Tuesday, October 29, 2013

Frames for It's a Bird

Page 38.

Well on 38, all the frames are bordered with a thick, dark, black lines, which are prominent in most of the book, with occasional frames with no frames, or different colors. Some of the frames on 38 are cut and made small, and some of the frames are larger than the others, but I think the smaller ones seem to represent almost a interjection of thought or speech. The frame with Superman's chest on it and the following frame, which seem to be a metaphor what for Seagle is thinking. The larger frames seem to be the bulky, info filled story, it is the meat of the pages which to me represents that maybe it means the most to the story in turns of its plot. As I stated earlier, I think the smaller frames are quick thoughts, that imply that someone is thinking of them while talking or doing something. Even on the next page every frame is exactly  the same shape, size, which to me implies its pure story, no real deeper meaning just jargon. 
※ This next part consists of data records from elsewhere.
-- ==== Sys2Proof/Machine/Tick.lean ====
section
/-! DEFINITION. The tick driver (60_exceptions.md R115 to R120), the host inputs between ticks (R120, R122, R123) and the loader (70_reset_and_hazards.md R130 to R133). -/

namespace Sys2Proof.Machine

/-- One cycle (R116): fetch range check, fetch, decode, execute, in that order (R108). -/
def cycle (s : State) : Host.Outcome State Fault Refusal :=
  if s.pc.toNat > Config.maxFetch then
    .next (s.raise none .addressOutOfRange (.address (max s.pc.toNat Config.memSize)))
  else
    match decodeWord s.fetchWord with
    | none => .next (s.raise (some s.fetchWord) .unrecognizedInstruction .none)
    | some i => exec i s

/-- After a cycle a pending single-step request is cleared and forces Paused (R117). -/
def State.finishSingleStep (s : State) : State :=
  if s.stepReq then (s.setStepReq false).setRunning false else s

/-- A cycle runs when Running or when a single step is pending (R115 (a), R117). -/
def State.mayRun (s : State) : Bool := s.running || s.stepReq

/-- Step (a) of a tick (R115). -/
def executeStep (s : State) : Host.Outcome State Fault Refusal :=
  if s.mayRun then
    match cycle s with
    | .next t => .next t.finishSingleStep
    | .fault r => .fault r
    | .refused r => .refused r
  else .next s

/-- A timer decrements by 1 when nonzero, never below 0 (R118). -/
def decrement (b : Byte) : Byte := if b = 0 then 0 else b - 1

/-- Steps (b) and (c) of a tick: both timers, and ToneStop exactly when ST goes from 1 to 0 (R118, R119). -/
def State.timerStep (s : State) : State :=
  ((s.setDt (decrement s.dt)).setSt (decrement s.st)).emit
    (if s.st = 1 then [.toneStop] else [])

/-- Step (d) of a tick: every key flag false (R115, R120). -/
def State.clearKeys (s : State) : State := s.setKeys (Vector.replicate 16 false)

/-- One tick (R115). -/
def tick (s : State) : Host.Outcome State Fault Refusal :=
  match executeStep s with
  | .next t => .next t.timerStep.clearKeys
  | .fault r => .fault r
  | .refused r => .refused r

/-! ### Host inputs -/

/-- KeyDown(k) (R120). -/
def State.keyDown (s : State) (k : Nibble) : State := s.setKeys (s.keys.set k.toNat true k.isLt)

/-- Reset (R130): the state of R31, initializing; the model's draws, out and inputs, which are no state of the spec, stay (log 4, log 24). -/
def State.hostReset (s : State) : State :=
  { State.reset with draws := s.draws, out := s.out, inputs := s.inputs }

/-- Load. An image that does not fit is refused at any time: it is reported, and nothing is written (R132, log 5). One that fits is copied to 0x200 (R131) "at initialization" only (R50, D35): in the one Load that follows a reset in its interval. DESIGN CHOICE: at any other time a Load that fits does nothing (log 24). DESIGN CHOICE: a refusal undoes nothing that came before it, so after a reload whose image is too long the Reset stands, and the tick runs on memory without a program (log 38). -/
def State.load (s : State) (image : List Byte) : State :=
  if imageWellFormed image then
    if s.initializing then (s.setMem (s.mem.setBytes Config.loadAddr image)).setInitializing false else s
  else (s.emit [.programLoadFailure programLoadFailureCode image.length]).setInitializing false

/-- One host input (R120, R122, R130, R131). -/
def applyInput (s : State) : HostInput → State
  | .keyDown k => s.keyDown k
  | .pause => s.setRunning false
  | .resume => s.resume
  | .stepRequest => s.setStepReq true
  | .overlayToggle => s.setOverlay (!s.overlay)
  | .reset => s.hostReset
  | .load image => s.load image

/-- Reload (R133): Reset, then Load, in one interval. -/
def reloadInputs (image : List Byte) : List HostInput := [.reset, .load image]

/-- The end of an interval: the tick begins, and initialization is over (R50, D35). Log 24. -/
def State.endInterval (s : State) : State := s.setInitializing false

/-- The inputs of the next interval, in arrival order; the intervals after it stay (R123). -/
def State.deliver (s : State) : State :=
  match s.inputs with
  | [] => s.endInterval
  | l :: rest => (l.foldl applyInput (s.setInputs rest)).endInterval

/-! ### The end of a run -/

/-- A run that comes from a Running state has ended at the first state between ticks with `running = false` (R141, D39); every other state is not final. Timers keep counting after it, and Resume or a reload starts another run. Log 32. -/
def State.runEnded (s : State) : Bool := !s.running

/-! ### Placing a word where the next tick fetches -/

/-- Store a word at pc, big-endian (R41); first, where pc has no room for a word, move pc to 0x200. -/
def State.placeWord (s : State) (w : Word) : State :=
  let t := if s.pc.toNat > Config.maxFetch then s.setPc 0x200 else s
  t.setMem (t.mem.setBytes t.pc.toNat [highByte w, lowByte w])

/-- Let the next tick run a cycle on the state as it is: Running, unless a single step is pending, and an interval without input before it (the inputs that were due move one interval on). -/
def State.readyToRun (s : State) : State :=
  let t := if s.mayRun then s else s.setRunning true
  match t.inputs with
  | [] => t
  | [] :: _ => t
  | l => t.setInputs ([] :: l)

end Sys2Proof.Machine
end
To me the smaller the frame the quicker the conversation, thought or whatever is on the page because as readers it is in fact a quicker read for us. Their tends to be less words, while on the larger more squarish frames, they have more words, and is story like, its like a square which is a basic shape represents basic information and conformity into the story. Those frames to me tend not to stand out as much, they just fit in with the ebb and flow of the story. I feel I read definitively quicker with the smaller, less-wordy frames, and I take more time on the bigger ones because I have to read more words, and see all the events going on in the frame. Seagle's life is bland and boring, his life has no color so when we see these bland, plain frames its just emphasizes that Seagle is just another face in the crowd.